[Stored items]
/-- A write whose words are dropped is dropped: the low word, and the high word that an aligned 64-bit write has. -/
theorem registerWrite_of_dropped {m : Master} {a : Nat} {wide : Bool} {value : BitVec 64} {s : State}
    (hlow : ∀ v, s.barWrite m a v = s) (hhigh : a % 8 = 0 → ∀ v, s.barWrite m (a + 4) v = s) :
    registerWrite m a wide value s = s := by
  cases wide with
  | false =>
    by_cases h4 : a % 4 = 0
    · simp [registerWrite, h4, hlow]
    · exact registerWrite_of_misaligned h4
  | true =>
    by_cases h8 : a % 8 = 0
    · rw [registerWrite_wide h8, hlow, hhigh h8]
    · exact registerWrite_of_misaligned h8

/-! ## Offsets that no block occupies (01 R29) -/

/-- The two words of an aligned 64-bit access lie in one page. -/
theorem pageOf_highWord {a : Nat} (h8 : a % 8 = 0) : pageOf (a + 4) = pageOf a := by
  have hunit : (a + 4) / 0x1000 = a / 0x1000 := by omega
  rw [Laws.pageOf_unit (a + 4), hunit, ← Laws.pageOf_unit a]

theorem readBar_of_unoccupied {s : State} {m : Master} {a : Nat} (hp : pageOf a = none) (hx : a < 0x800000 ∨ 0x808100 ≤ a) :
    s.readBar m a = 0 := by
  have hmsix : 0x800000 ≤ a → ¬ a < 0x808100 := by omega
  cases hf : masterFn m <;> simp +contextual [State.readBar, hp, hf, hmsix]

theorem barWrite_of_unoccupied {s : State} {m : Master} {a v : Nat} (hp : pageOf a = none) (hx : a < 0x800000 ∨ 0x808000 ≤ a) :
    s.barWrite m a v = s := by
  have hmsix : ¬ (0x800000 ≤ a ∧ a < 0x808000) := by omega
  simp [State.barWrite, hmsix, hp]

/-- A write to an unoccupied page outside the MSI-X structures is ignored. -/
theorem exec_registerWrite_of_unoccupied {m : Master} {a : Nat} {wide : Bool} {value : BitVec 64} {s : State} (hp : pageOf a = none)
    (hx : a < 0x800000 ∨ 0x808100 ≤ a) : exec (.registerWrite m a wide value) s = .next s :=
  exec_registerWrite_of_keeps <| registerWrite_of_dropped
    (fun _ => barWrite_of_unoccupied hp (by omega))
    (fun h8 _ => barWrite_of_unoccupied ((pageOf_highWord h8).trans hp) (by omega))

/-! ## Pages that cannot answer (01 R30) -/

theorem answers_iff (s : State) (p : Page) :
    s.answers p = true ↔ s.die (dieOf p) = .up ∧ ∀ h, pageHalf p = some h → s.die (dieComb h) = .up := by
  unfold State.answers
  cases pageHalf p <;> simp

/-- A page is silent while its die, or the comb die of its half, is not up. -/
theorem answers_eq_false {s : State} {p : Page}
    (h : s.die (dieOf p) ≠ .up ∨ ∃ h, pageHalf p = some h ∧ s.die (dieComb h) ≠ .up) : s.answers p = false := by
  refine Bool.eq_false_iff.mpr fun ha => ?_
  obtain ⟨hdie, hcomb⟩ := (answers_iff s p).mp ha
  rcases h with h | ⟨half, hhalf, h⟩
  · exact h hdie
  · exact h (hcomb half hhalf)

theorem view_of_silent {s : State} {p : Page} {o : Nat} (ha : s.answers p = false) : s.view p o = 0xFFFFFFFF := by
  simp [State.view, ha]

theorem pageWrite_of_silent {s : State} {m : Master} {p : Page} {o v : Nat} (ha : s.answers p = false) : s.pageWrite m p o v = s := by
  simp [State.pageWrite, ha]

theorem barWrite_of_silent {s : State} {m : Master} {p : Page} {o v : Nat} (ho : o < 0x1000) (ha : s.answers p = false) :
    s.barWrite m (pageBase p + o) v = s := by
  have hmsix := Laws.pageBase_msix p
  have hunit := Laws.pageBase_unit p
  rw [barWrite_of_page (by omega) (Laws.pageOf_pageBase p o ho), pageWrite_of_silent ha]

/-- A write to a silent page is dropped. -/
theorem exec_registerWrite_of_silent {m : Master} {p : Page} {o : Nat} {wide : Bool} {value : BitVec 64} {s : State} (ho : o < 0x1000)
    (ha : s.answers p = false) : exec (.registerWrite m (pageBase p + o) wide value) s = .next s := by
  have hunit := Laws.pageBase_unit p
  exact exec_registerWrite_of_keeps <| registerWrite_of_dropped
    (fun _ => barWrite_of_silent ho ha)
    (fun h8 _ => barWrite_of_silent (o := o + 4) (by omega) ha)

/-! ## BLK_ID of a page that answers (01 R31) -/

theorem cellView_zero (s : State) (h : Half) (c : Nat) : s.cellView h c 0 = none := by
  unfold State.cellView
  split <;> rfl

theorem readReg_zero (s : State) (p : Page) : s.readReg p 0 = BitVec.ofNat 32 (blkId p) := by
  rw [State.readReg, if_pos rfl]

/-- A page that answers shows its BLK_ID at offset 0: what a block shows in place of a stored word lies elsewhere. -/
theorem view_zero {s : State} {p : Page} (ha : s.answers p = true) : s.view p 0 = BitVec.ofNat 32 (blkId p) := by
  rw [← readReg_zero s p]
  cases p with
  | cell h c => simp [State.view, ha, cellView_zero]
  | _ => simp [State.view, ha, State.fabView, State.winView, State.calView, State.oportView]

/-- Settles O51: an access of an unoccupied page meets no block, a silent page answers for every offset alike, and one that is up again shows
its BLK_ID. -/
theorem unansweredPages : Obligations.UnansweredPages := by
  unfold Obligations.UnansweredPages
  refine ⟨fun m a wide v s hp hx => ?unoccupied, fun m p o wide v s ho hdown => ?silent, fun p s hdie hcomb => ?up⟩
  case unoccupied => exact ⟨readBar_of_unoccupied hp hx, exec_registerWrite_of_unoccupied hp hx⟩
  case silent =>
    have ha := answers_eq_false hdown
    have hread : s.readBar m (pageBase p + o) = 0xFFFFFFFF := by
      rw [readBar_of_page (Laws.pageOf_pageBase p o ho), view_of_silent ha]
    exact ⟨hread, exec_registerWrite_of_silent ho ha⟩
  case up =>
    have ha := (answers_iff s p).mpr ⟨hdie, hcomb⟩
    rw [readBar_of_page (Laws.pageOf_base p), Laws.pageBase_unit, view_zero ha]

end Sys2Proof.Proofs

/-! SUPPORT and statement: the state before V_AON rises (01 R33; 03 R93; 04 R129; 09 R288; 11 Table 11.8). -/

namespace Sys2Proof.Proofs

open Sys2Proof.Machine

/-- At reset no register is listed: each reads its reset value. -/
theorem reg_reset (a : Nat) : State.reset.reg a = resetValue a := rfl

/-- At reset no byte is listed and no row is undefined: each byte reads 0. -/
theorem memRd_reset (a : Nat) : State.reset.mem.rd a = 0 := rfl

theorem rd_reset (a n : Nat) : State.reset.rd a n = List.replicate n 0 := by
  induction n generalizing a with
  | zero => rfl
  | succ n ih => exact congrArg₂ List.cons (memRd_reset a) (ih (a + 1))

/-- No table of fields gives the lock's register a reset value other than 0. -/
theorem fieldReset_lock (p : Page) : fieldReset p R.hdr.LOCK_OWNER.off = 0 := by
  cases p <;> rfl

/-- LOCK lies in the header, where no page has a reset value of its own. -/
theorem resetValue_lock (p : Page) : resetValue (fldAddr p R.hdr.LOCK_OWNER) = 0 := by
  have ho : R.hdr.LOCK_OWNER.off < 0x1000 := by decide
  unfold resetValue fldAddr
  rw [Laws.pageOf_pageBase p _ ho, Laws.pageBase_mod p _ ho]
  simp only [fieldReset_lock]
  cases p with
  | ctrlch h => cases h <;> rfl
  | _ => rfl

theorem getF_lock_reset (p : Page) : State.reset.getF p R.hdr.LOCK_OWNER = 0 := by
  rw [State.getF, reg_reset, resetValue_lock]
  rfl

/-- Settles O60: nothing is listed at reset, so each register, byte, semaphore and die reads as an unlisted one does. -/
theorem resetState : Obligations.ResetState := by
  unfold Obligations.ResetState
  have hbar2 : State.reset.getF (.pcie .A) R.pcie.BAR2_SIZE_LOG2 = 36 := by decide +kernel
  exact ⟨rfl, rfl, reg_reset, rd_reset, fun _ => rfl, getF_lock_reset, fun _ => rfl, rfl, rfl, rfl, hbar2⟩

end Sys2Proof.Proofs

/-! SUPPORT and statement: doorbells, error injection, and the commands of the error rings (01 R35, R36; 14 R425 to R432). -/

namespace Sys2Proof.Proofs

open Sys2Proof.Machine

/-! ## The command, of a master that reaches the pages or of the hardware -/

theorem exec_doorbellSet {m : Master} {p : Page} {bits : Word} {s : State} (hm : s.reaches m = true) :
    exec (.doorbellSet m p bits) s = .next ((doorbellSet m p bits s).onQueue s) := if_pos hm

theorem exec_doorbellUnmask {m : Master} {p : Page} {mask : Word} {s : State} (hm : s.reaches m = true) :
    exec (.doorbellUnmask m p mask) s = .next ((doorbellUnmask m p mask s).onQueue s) := if_pos hm

theorem exec_errInjWrite {m : Master} {p : Page} {value : Word} {s : State} (hm : s.reaches m = true) :
    exec (.errInjWrite m p value) s = .next ((errInjWrite m p value s).onQueue s) := if_pos hm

**WHAT YOU NEED TO DO**
If a line comes after the one that contains "by_cases h4 : a % 4 = 0", leave it out; return every line of the entries up to that point exactly, starting with the first, with that line included.

**RESPONSE FOR THIS EXERCISE**
/-- A write whose words are dropped is dropped: the low word, and the high word that an aligned 64-bit write has. -/
theorem registerWrite_of_dropped {m : Master} {a : Nat} {wide : Bool} {value : BitVec 64} {s : State}
    (hlow : ∀ v, s.barWrite m a v = s) (hhigh : a % 8 = 0 → ∀ v, s.barWrite m (a + 4) v = s) :
    registerWrite m a wide value s = s := by
  cases wide with
  | false =>
    by_cases h4 : a % 4 = 0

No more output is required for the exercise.